START Input records

/-- Settles O42: raising an exception keeps all but the record, which names `pc`; completing moves `pc` inside the text. -/
theorem stepKeepsTheInvariant : Obligations.StepKeepsTheInvariant := by
  intro s t hinv h
  obtain ⟨e, rfl⟩ | ⟨hfault, hlow, hhigh, hmem, hcfg⟩ := step_pc_and_fault hinv h
  · refine ⟨hinv.mem, hinv.textFits, hinv.pcLow, hinv.pcHigh, fun r hr => ?_⟩
    rw [raise_fault] at hr
    cases hr
    rfl
  · have hend : t.textEnd = s.textEnd := by rw [State.textEnd, hcfg, State.textEnd]
    refine ⟨hmem ▸ hinv.mem, hend ▸ hinv.textFits, ?_, hend ▸ hhigh, fun r hr => by rw [hfault] at hr; cases hr⟩
    have := hinv.pcLow
    rw [hcfg]
    omega

/-! ## Reset (notes/assumptions/1.md) -/

/-- Settles O43: the reset state lists no memory, has an empty text at `pc = BASE = 0`, and no fault record. -/
theorem invariantHoldsAtReset : Obligations.InvariantHoldsAtReset :=
  ⟨rfl, by decide, by decide, by decide, nofun⟩

/-- Settles O46: every register of the reset state is an entry of a constant vector. -/
theorem resetIsAnEmptyStartState : Obligations.ResetIsAnEmptyStartState := by
  refine ⟨⟨rfl, by decide, by decide⟩, ⟨rfl, rfl⟩, fun r => ?_, fun r => ?_, fun r => ?_, rfl, fun a => rfl, rfl, rfl⟩
  · exact Vector.getElem_replicate r.isLt
  · exact Vector.getElem_replicate r.isLt
  · exact Vector.getElem_replicate r.isLt

/-! ## Runs -/

/-- With fewer than `5 * n` bytes of the text ahead no run takes `n + 1` steps. -/
theorem run_stops {n : Nat} {s : State} (hinv : s.Inv) (hroom : s.textEnd - s.pc.toNat < 5 * n) (t : State) :
    Sys2Proof.core.run (n + 1) s ≠ .next t := by
  induction n generalizing s with
  | zero => omega
  | succ n ih =>
    intro hrun
    obtain ⟨u, hstep, hrun⟩ := run_next hrun
    obtain ⟨e, rfl⟩ | ⟨-, hlow, hhigh, -, hcfg⟩ := step_pc_and_fault hinv hstep
    · obtain ⟨v, hstep', -⟩ := run_next hrun
      exact not_steps_of_fault (by simp) ⟨v, hstep'⟩
    · have hend : u.textEnd = s.textEnd := by rw [State.textEnd, hcfg, State.textEnd]
      exact ih (stepKeepsTheInvariant _ _ hinv hstep) (by omega) hrun

/-- Settles O44: the bound counts the instructions of 5 bytes that fit, one exception and the stop. -/
theorem everyRunStops : Obligations.EveryRunStops := by
  rintro s hinv ⟨t, hrun⟩
  exact run_stops hinv (by omega) t hrun

/-- A step changes no memory, no mask, no general register and no parameter (rules R18, R19, R41). -/
theorem step_keeps {s t : State} (h : step s = .next t) : t.mem = s.mem ∧ t.k = s.k ∧ t.x = s.x ∧ t.cfg = s.cfg := by
  obtain ⟨-, -, ⟨i, rest, -, hexec⟩ | ⟨-, rfl⟩⟩ := step_cases h
  · obtain ⟨-, rfl⟩ | ⟨e, -, -, rfl⟩ | ⟨val, -, -, rfl⟩ := exec_cases hexec <;> exact ⟨rfl, rfl, rfl, rfl⟩
  · exact ⟨rfl, rfl, rfl, rfl⟩

/-- Rule R41, along a run. -/
theorem run_keeps {n : Nat} {s t : State} (h : Sys2Proof.core.run n s = .next t) :
    t.mem = s.mem ∧ t.k = s.k ∧ t.x = s.x ∧ t.cfg = s.cfg := by
  induction n generalizing s with
  | zero => cases h; exact ⟨rfl, rfl, rfl, rfl⟩
  | succ n ih =>
    obtain ⟨u, hstep, hrun⟩ := run_next h
    obtain ⟨hmem, hk, hx, hcfg⟩ := step_keeps hstep
    obtain ⟨hmem', hk', hx', hcfg'⟩ := ih hrun
    exact ⟨hmem'.trans hmem, hk'.trans hk, hx'.trans hx, hcfg'.trans hcfg⟩

/-- Settles O45: the four fields stay as they are, so every read of them does. -/
theorem aRunChangesNoMemory : Obligations.ARunChangesNoMemory := by
  intro n s t h
  obtain ⟨hmem, hk, hx, hcfg⟩ := run_keeps h
  exact ⟨fun a => by rw [hmem], fun r => by rw [State.kreg, hk, State.kreg],
    fun r => by rw [State.greg, hx, State.greg], hcfg⟩

end Sys2Proof
end

section
/-! Rules R40 and R126: the canonical check, and the order of the memory faults. -/

namespace Sys2Proof

open Machine

/-! ## Canonical addresses (rule R40) -/

/-- Bits 63:47 as a number. -/
theorem upperBits_toNat (a : Addr) : (a.extractLsb' 47 17).toNat = a.toNat / 2 ^ 47 := by
  have := a.isLt
  rw [BitVec.extractLsb'_toNat, Nat.shiftRight_eq_div_pow]
  omega

theorem upperBits_eq_zero_iff (a : Addr) : a.extractLsb' 47 17 = 0#17 ↔ a.toNat < 2 ^ 47 := by
  rw [← BitVec.toNat_inj, upperBits_toNat, BitVec.toNat_ofNat]
  omega

theorem upperBits_eq_allOnes_iff (a : Addr) : a.extractLsb' 47 17 = BitVec.allOnes 17 ↔ 2 ^ 64 - 2 ^ 47 ≤ a.toNat := by
  have := a.isLt
  rw [← BitVec.toNat_inj, upperBits_toNat, BitVec.toNat_allOnes]
  omega

theorem canonical_iff (a : Addr) :
    canonical a = true ↔ a.extractLsb' 47 17 = 0#17 ∨ a.extractLsb' 47 17 = BitVec.allOnes 17 := by
  simp only [canonical, Bool.or_eq_true, beq_iff_eq]

/-- A value whose bits are all equal is 0 or all ones, and only such a value. -/
theorem eq_zero_or_allOnes_iff {w : Nat} (x : BitVec w) :
    (x = 0#w ∨ x = BitVec.allOnes w) ↔ ∀ i j, i < w → j < w → x.getLsbD i = x.getLsbD j := by
  constructor
  · rintro (rfl | rfl) i j hi hj
    · simp
    · simp [hi, hj]
  · intro h
    by_cases hset : ∃ i, i < w ∧ x.getLsbD i = true
    · obtain ⟨i, hi, hx⟩ := hset
      right
      exact BitVec.eq_of_getLsbD_eq fun j hj => by rw [h j i hj hi, hx, BitVec.getLsbD_allOnes, decide_eq_true hj]
    · left
      refine BitVec.eq_of_getLsbD_eq fun j hj => ?_
      rw [BitVec.getLsbD_zero, ← Bool.not_eq_true]
      exact fun hx => hset ⟨j, hj, hx⟩

/-- Settles O26: bits 63:47 are a 17-bit value that is 0 or all ones, in bits and as a number. -/
theorem canonicalMeansBits63To47AreEqual : Obligations.CanonicalMeansBits63To47AreEqual := by
  refine fun a => ⟨?_, by rw [canonical_iff, upperBits_eq_zero_iff, upperBits_eq_allOnes_iff]⟩
  rw [canonical_iff, eq_zero_or_allOnes_iff]
  simp only [BitVec.getLsbD_extractLsb']
  constructor
  · intro h i j hi hi' hj hj'
    have := h (i - 47) (j - 47) (by omega) (by omega)
    simpa [show i - 47 < 17 by omega, show j - 47 < 17 by omega, Nat.add_sub_cancel' hi, Nat.add_sub_cancel' hj] using this
  · intro h i j hi hj
    simp only [hi, hj, decide_true, Bool.true_and]
    exact h (47 + i) (47 + j) (by omega) (by omega) (by omega) (by omega)

/-! ## The memory fault of an operand (rule R126) -/

/-- Settles O25: the base register is a field of two of the four address recipes. -/
theorem stackFaultNeedsBaseRspOrRbp : Obligations.StackFaultNeedsBaseRspOrRbp := by
  intro op
  cases op with
  | ripRel d => simp [stackBase]
  | base b d => simp [stackBase, exists_or]
  | sib b i d => simp [stackBase, exists_or]
  | sibNoBase i d => simp [stackBase]

/-- The first kind of fault: the operand passes 2^64 or a checked byte is not canonical. -/
theorem memoryFault_of_range {s : State} {ea : Addr} {nb : Nat} {offs : List Nat} (onStack : Bool) (hne : offs ≠ [])
    (h : 2 ^ 64 < ea.toNat + nb ∨ ∃ j ∈ offs, canonical (ea + BitVec.ofNat 64 j) = false) :
    s.memoryFault onStack ea nb offs = some (if onStack then .ss else .gp) := by
  rw [State.memoryFault, if_neg (by simpa using hne), if_pos (by simpa using h)]

/-- In a rising list the search finds the least element that satisfies the predicate. -/
theorem find?_eq_some_of_least {p : Nat → Bool} {l : List Nat} {j : Nat} (hsorted : l.Pairwise (· < ·)) (hj : j ∈ l)
    (hp : p j = true) (hleast : ∀ j' ∈ l, j' < j → p j' = false) : l.find? p = some j := by
  obtain ⟨as, bs, rfl⟩ := List.append_of_mem hj
  obtain ⟨-, -, hlt⟩ := List.pairwise_append.mp hsorted
  refine List.find?_eq_some_iff_append.mpr ⟨hp, as, bs, rfl, fun a ha => ?_⟩
  rw [hleast a (List.mem_append_left _ ha) (hlt a ha j (List.mem_cons_self ..))]
  rfl

/-- The second kind of fault: the lowest checked byte that is not accessible. -/
theorem memoryFault_of_inaccessible {s : State} {ea : Addr} {nb j : Nat} {offs : List Nat} (onStack : Bool)
    (hsorted : offs.Pairwise (· < ·)) (hfit : ea.toNat + nb ≤ 2 ^ 64)
    (hcan : ∀ j ∈ offs, canonical (ea + BitVec.ofNat 64 j) = true) (hj : j ∈ offs)
    (hacc : s.accessible (ea + BitVec.ofNat 64 j) = false)
    (hleast : ∀ j' ∈ offs, j' < j → s.accessible (ea + BitVec.ofNat 64 j') = true) :
    s.memoryFault onStack ea nb offs = some (.pf (ea + BitVec.ofNat 64 j)) := by
  have hfind : offs.find? (fun i => !s.accessible (ea + BitVec.ofNat 64 i)) = some j :=
    find?_eq_some_of_least hsorted hj (by simp [hacc]) fun j' hj' hlt => by simp [hleast j' hj' hlt]
  rw [State.memoryFault, if_neg (by simpa using List.ne_nil_of_mem hj), if_neg (by simpa using ⟨hfit, hcan⟩), hfind]

/-- The operand of a register source is the register. -/
theorem operand_reg {i : Instr} {r : VReg} (h : i.shape.src = .reg r) (s : State) : s.operand i = .ok (s.vreg r) := by
  rw [State.operand, h]
  rfl

/-- The fault of the address check is the fault of the operand. -/
theorem operand_error {i : Instr} {s : State} {op : MemOp} {e : Exception} (h : i.shape.src = .mem op)
    (hf : s.memoryFault (stackBase op) (s.effectiveAddress i.shape.dispScale (s.pc + BitVec.ofNat 64 i.length) op)
      (sourceBytes i.shape.conv i.shape.vlen) (s.checkedOffsets i.shape.conv i.shape.vlen i.shape.masking) = some e) :
    s.operand i = .error e := by
  rw [operand_mem h, hf]

/-- Settles O24: each clause decides the address check of the operand, and with it what `exec` does. -/
theorem memoryFaultsInTheirOrder : Obligations.MemoryFaultsInTheirOrder := by
  refine ⟨?mem, fun i s r hreg hen => ⟨_, exec_completes hen (operand_reg hreg s), rfl⟩⟩
  rintro i s op ea nb hmem hen rfl rfl
  simp only [← mem_checkedOffsets]
  refine ⟨?range, ?inaccessible, ?readable⟩
  case range =>
    rintro ⟨j, hj⟩ h
    exact exec_faults hen (operand_error hmem (memoryFault_of_range _ (List.ne_nil_of_mem hj) h))
  case inaccessible =>
    intro hfit hcan j hj hacc hleast
    have hfault := memoryFault_of_inaccessible (stackBase op) (checkedOffsets_sorted ..) hfit hcan hj hacc
      fun j' hj' hlt => hleast j' hlt hj'
    exact exec_faults hen (operand_error hmem hfault)
  case readable =>
    intro hok
    have hnone := (memoryFault_eq_none s (stackBase op) _ _ _).mpr hok
    exact ⟨_, exec_completes hen (by rw [operand_mem hmem, hnone]), rfl⟩

end Sys2Proof
end

section
/-! Rules R34, R72 and R73: the operand sizes, the chain of helper calls, and zero extension as numbers. A chain is blocks
of 128 bits side by side, each one helper call; its elements are those of ZX, and elements determine a value. -/

namespace Sys2Proof

open Machine

/-- Settles O15: the table of rule R34, by conversion and length. -/
theorem operandSizesAreTheTable : Obligations.OperandSizesAreTheTable := by
  refine ⟨?bytes, ?wider, by decide, by decide, by decide, by decide, by decide, by decide⟩
  case bytes => intro vl; cases vl <;> decide
  case wider => intro vl; cases vl <;> decide

/-- Settles O34: widening a source element to `dstw >= srcw` bits keeps its number. -/
theorem zeroExtensionIsExact : Obligations.ZeroExtensionIsExact := by
  intro c vl src j hj
  have hw : c.srcw ≤ c.dstw := by cases c <;> decide
  have hnum : (elem c.dstw (zx c vl src) j).toNat = (elem c.srcw src j).toNat := by
    rw [elem_zx c vl src hj, BitVec.toNat_setWidth_of_le hw]
  exact ⟨hnum, hnum ▸ (elem c.srcw src j).isLt⟩

/-! ## Elements determine a value -/

/-- A value with the elements `f 0` to `f (n-1)` and no bit above them is their packing. -/
theorem eq_pack_of_elem {w n : Nat} {f : Nat → BitVec w} {x : Vec} (hw : 0 < w) (helem : ∀ j, j < n → elem w x j = f j)
    (hupper : ∀ i, n * w ≤ i → x.getLsbD i = false) : x = pack w f n := by
  refine BitVec.eq_of_getLsbD_eq fun i hi => ?_
  rw [pack_getLsbD, decide_eq_true hi, Bool.true_and]
  by_cases hlt : i < n * w
  · have hpos : i / w * w + i % w = i := by rw [Nat.mul_comm]; exact Nat.div_add_mod i w
    rw [← helem (i / w) ((Nat.div_lt_iff_lt_mul hw).mpr hlt), elem_getLsbD, hpos, decide_eq_true hlt,
      decide_eq_true (Nat.mod_lt i hw)]
    rfl
  · rw [hupper i (Nat.le_of_not_lt hlt), decide_eq_false hlt, Bool.false_and]

/-! ## One helper call -/

/-- A field of a field, counted from the whole value. -/
theorem extractLsb'_extractLsb'_add {n start len off len' : Nat} (x : BitVec n) (h : start + len ≤ len') :
    (x.extractLsb' off len').extractLsb' start len = x.extractLsb' (off + start) len := by
  refine BitVec.eq_of_getLsbD_eq fun i hi => ?_
  simp only [BitVec.getLsbD_extractLsb', hi, show start + i < len' by omega, decide_true, Bool.true_and, Nat.add_assoc]

/-- Element `j` of `n` elements of width `w` ends at or below bit `n * w`. -/
theorem element_end_le {n j : Nat} (w : Nat) (hj : j < n) : w * j + w ≤ n * w := by
  calc w * j + w = (j + 1) * w := by ring
    _ ≤ n * w := Nat.mul_le_mul_right w hj

/-- A helper call consumes the source bits of the elements it makes (rule R72). -/
theorem helperBits_eq (c : Conversion) : helperBits c = elements c .v128 * c.srcw := by cases c <;> rfl

/-- Field `j` of a helper call on the source bits from `lo` upward (rules R66 to R71). -/
theorem helper_field (c : Conversion) (src : Vec) (lo : Nat) {j : Nat} (hj : j < elements c .v128) :
    (helper c src lo).extractLsb' (c.dstw * j) c.dstw = (src.extractLsb' (lo + c.srcw * j) c.srcw).setWidth c.dstw := by
  have hfit : c.srcw * j + c.srcw ≤ helperBits c := helperBits_eq c ▸ element_end_le c.srcw hj
  obtain ⟨hbw, hbd, hbq, hwd, hwq, hdq⟩ := helpersZeroExtendEachField
  rw [← extractLsb'_extractLsb'_add src hfit]
  cases c with
  | bw => exact hbw _ j hj
  | bd => exact hbd _ j hj
  | bq => exact hbq _ j hj
  | wd => exact hwd _ j hj
  | wq => exact hwq _ j hj
  | dq => exact hdq _ j hj

/-! ## The chain -/

/-- The number of helper calls of a chain, less one. -/
def callsBelowTop : VLen → Nat
  | .v128 => 0
  | .v256 => 1
  | .v512 => 3

/-- The helper calls of a chain on consecutive source bits, side by side. -/
def joinedCalls (c : Conversion) (vl : VLen) (src : Vec) : BitVec (joinedWidth 128 (callsBelowTop vl)) :=
  joinFields (fun k => helper c src (k * helperBits c)) (callsBelowTop vl)

theorem helperChain_eq_joinedCalls (c : Conversion) (vl : VLen) (src : Vec) :
    helperChain c vl src = (joinedCalls c vl src).setWidth 512 := by
  have h0 : 0 * helperBits c = 0 := Nat.zero_mul _
  have h1 : (0 + 1) * helperBits c = helperBits c := Nat.one_mul _
  cases vl with
  | v128 => simp only [helperChain, joinedCalls, callsBelowTop, joinFields, h0]; rfl
  | v256 => simp only [helperChain, joinedCalls, callsBelowTop, joinFields, h0, h1]; rfl
  | v512 =>
    simp only [helperChain, joinedCalls, callsBelowTop, joinFields, h0, h1]
    exact (BitVec.setWidth_eq _).symm

/-- The calls fill the vector length (rule R72). -/
theorem joinedWidth_calls (vl : VLen) : joinedWidth 128 (callsBelowTop vl) = vl.bits := by cases vl <;> rfl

END Input records

# Your objective
Reproduce the lines above, beginning at the line with "Nat.mul_le_mul_right w hj" and stopping after the line with "theorem helperBits_eq (c", exactly as they are.

# Result of the task
    _ ≤ n * w := Nat.mul_le_mul_right w hj

/-- A helper call consumes the source bits of the elements it makes (rule R72). -/
theorem helperBits_eq (c : Conversion) : helperBits c = elements c .v128 * c.srcw := by cases c <;> rfl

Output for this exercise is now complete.